WHAT YOU ARE ASKED TO DO: Determine the number of lines in the data that contain "variant". Answer with that number only.

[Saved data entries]
╭──

/-- Who drives a channel (R17). -/
inductive Source where
  | disabled | cam | manual
deriving DecidableEq, Repr

/-- Input functions (R18). -/
inductive InFunction where
  | unused | mark | check | splice | boxTaken
deriving DecidableEq, Repr

/-- A level of an input (R18, R94). -/
inductive InLevel where
  | low | high
deriving DecidableEq, Repr

/-- Format states (R24). -/
inductive FormatState where
  | empty | open | valid | invalid
deriving DecidableEq, Repr

/-- Expectation of a check entry (R24). -/
inductive Expectation where
  | absent | present
deriving DecidableEq, Repr

/-- Final values of a record (R56). -/
inductive Final where
  | good | diverted | undiverted
deriving DecidableEq, Repr

/-- Defect reasons, in the order of the counters (R56, R163). -/
inductive Reason where
  | markMissing | markUnreadable | regUnlocked | regError | splice | check | rest
deriving DecidableEq, Repr

/-- Lot states (R130). -/
inductive LotState where
  | queued | cutting | closed
deriving DecidableEq, Repr

/-- Make-up outcomes (R140). -/
inductive MakeUp where
  | notNeeded | disabled | tableFull | keyTaken | made
deriving DecidableEq, Repr

/-- Results of LOT_CANCEL (R133). -/
inductive CancelResult where
  | removed | closed | ended
deriving DecidableEq, Repr

/-- Effect classes of a fault (R158). -/
inductive Effect where
  | none | stop | safe
deriving DecidableEq, Repr

/-- Fault kinds (R158). -/
inductive FaultKind where
  | motionLost | reverse | positionJump | overspeed | outboundOverrun | linkDown | regLost | trimLimit
  | consecutiveDefect | undivertedReject | boxLate | boxOverflow | formatInvalid | formatCheck | stationMissing
deriving DecidableEq, Repr

/-- Stop reasons (R145). -/
inductive StopReason where
  | none | request | fault (sequence : Nat) | changeover | lotsExhausted
deriving DecidableEq, Repr

/-- Status codes of a response (R176). -/
inductive Status where
  | accepted | badState | badValue | inUse | full | unknownId | checkFail | timing | stale
deriving DecidableEq, Repr

/-- Commands of a DRIVE frame (R154). -/
inductive DriveCommand where
  | run | stop | halt
deriving DecidableEq, Repr

/-- A lot's key: id and make-up number (R130). -/
structure LotKey where
  id : Nat
  makeUp : Nat
deriving DecidableEq, Repr

/-! ### Position unit (R1) -/

/-- One interval of the speed history: signed Δcounts and Δt in µs (R1, R10). -/
structure Interval where
  counts : Int
  time : Nat
deriving DecidableEq, Repr

/-- State of POS (R1). -/
structure Pos where
  state : PosState
  raw : Nat
  held : Nat
  lastCount : Nat
  lastTime : Nat
  history : List Interval   -- oldest first
  s : Nat
  v : Nat
  overRun : Nat             -- overspeed run count
  timer : Option Nat        -- the motion timer: none is stopped, else the ms it was loaded with (log 26)
deriving DecidableEq, Repr

/-! ### Format store (R16) -/

/-- An actuator channel (R17). -/
structure Channel where
  node : Nat
  point : Nat
  function : ActFunction
  offset : Nat
  delay : Nat
  dwellMin : Nat
  mergeGap : Nat
  holdMax : Nat
  policy : RejectPolicy
  safeState : SafeState
  source : Source
deriving DecidableEq, Repr

/-- An input channel (R18). -/
structure Input where
  function : InFunction
  offset : Nat
  activeLevel : InLevel
  glitchMin : Nat
  limit : Nat
deriving DecidableEq, Repr

/-- An input map entry (R19). -/
structure MapEntry where
  enable : Bool
  base : BitVec 10
  mask : BitVec 10
  first : Nat
deriving DecidableEq, Repr

/-- The nine line settings (R20). -/
structure Settings where
  driveNode : Nat
  feedNode : Nat
  noticeAddress : Nat
  motionTimeout : Nat
  cutMinimum : Nat
  overspeed : Nat
  debounce : Nat
  deliveryOffset : Nat
  boxDeadline : Nat
deriving DecidableEq, Repr

/-- A mark class: minimum and maximum width (R24). -/
structure MarkClass where
  min : Nat
  max : Nat
deriving DecidableEq, Repr

/-- A window entry of a program (R24). -/
structure WindowEntry where
  channel : Fin 24
  on : Nat
  off : Nat
deriving DecidableEq, Repr

/-- A check entry of a program (R24). -/
structure CheckEntry where
  input : Fin 16
  start : Nat
  stop : Nat
  expect : Expectation
  paired : Option (Fin 24)
deriving DecidableEq, Repr

/-- A variant program: window entries in ascending channel order, check entries in ascending input order (R24, R30). -/
structure Program where
  windows : List WindowEntry
  checks : List CheckEntry
deriving DecidableEq, Repr

/-- A format (R24). Its id is its place in the table plus 1. `required` has bit k set for member k. -/
structure Format where
  state : FormatState
  storedSum : Nat
  sizeClass : Nat
  required : BitVec 24
  nominal : Nat
  half : Nat
  classes : Vector (Option MarkClass) 4
  lockWindow : Nat
  warn : Nat
  reject : Nat
  gain : Nat
  stepMax : Nat
  trimMax : Nat
  lossLimit : Nat
  holdoff : Nat
  span : Nat
  acceptUnlocked : Bool
  programs : Vector Program 4
deriving DecidableEq, Repr

/-- State of FST (R16). The free room of the entry pool is computed from the formats. -/
structure Store where
  channels : Vector Channel 24
  inputs : Vector Input 16
  map : Vector MapEntry 16
  settings : Settings
  formats : Vector Format 16
deriving DecidableEq, Repr

/-! ### Registration unit (R36) -/

/-- A mark's candidate: the leading-edge position and the width, or none for the word open (R36). -/
structure Candidate where
  lead : Int
  width : Option Int
deriving DecidableEq, Repr

/-- A pending mark (R36, R38). -/
structure PendingMark where
  serial : Nat
  birth : Nat
  start : Int
  stop : Int
  candidate : Option Candidate
deriving DecidableEq, Repr

/-- The settings in force (R37). -/
structure RegSettings where
  lockWindow : Nat
  gain : Nat
  stepMax : Nat
  trimMax : Nat
  lossLimit : Nat
  holdoff : Nat
  span : Nat
deriving DecidableEq, Repr

/-- State of REG (R36). `openCandidate` is the leading position of an open pulse that became a candidate and whose
width is still to come (implied by R39; log 17). -/
structure Reg where
  lock : LockState
  matchCount : Nat
  missCount : Nat
  holdoff : Nat
  span : Nat
  trim : Int
  trimClass : Option Nat
  inForce : Option RegSettings
  lost : Bool
  marks : List PendingMark
  openCandidate : Option Int
deriving DecidableEq, Repr

/-! ### Tracking queue (R55) -/

/-- A set of defect reasons (R56). -/
structure Defects where
  markMissing : Bool
  markUnreadable : Bool
  regUnlocked : Bool
  regError : Bool
  splice : Bool
  check : Bool
  rest : Bool
deriving DecidableEq, Repr

/-- A batch slot (R56). -/
structure Slot where
  batch : Nat
  index : Nat
  batchEnd : Bool
deriving DecidableEq, Repr

/-- A blank record (R56). -/
structure Record where
  serial : Nat
  birth : Nat
  lot : LotKey
  format : Fin 16
  variant : Option (Fin 4)
  error : Option Int
  poisoned : Bool
  defects : Defects
  failed : List (Fin 16)
  suppressed : List (Fin 24)
  final : Option Final
  slot : Option Slot
  unmarkedEnd : Bool
deriving DecidableEq, Repr

/-- State of TRQ (R55). -/
structure Trq where
  queue : List Record    -- head first
  serial : Nat
deriving DecidableEq, Repr

/-! ### Cam engine (R71) -/

/-- A window of an edge schedule: HELD where it has no angles, else SCHEDULED with (on, off) (R71). -/
structure Window where
  serial : Nat
  birth : Nat
  target : Nat
  angles : Option (Nat × Nat)
deriving DecidableEq, Repr

/-- An active OFF (R71). -/
structure ActiveOff where
  serial : Nat
  offPitch : Nat
  offAngle : Nat
  minOff : Int
  held : Bool
deriving DecidableEq, Repr

/-- State of CAM for one channel (R71). -/
structure CamChannel where
  schedule : List Window
  activeOff : Option ActiveOff
  level : Level
  merges : Nat           -- gate merge count
deriving DecidableEq, Repr

/-! ### Check unit (R93) -/

/-- Pulse state with its leading position (R93). -/
inductive Pulse where
  | none | pending (lead : Int) | open (lead : Int)
deriving DecidableEq, Repr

╰──

WRITTEN SOLUTION: 2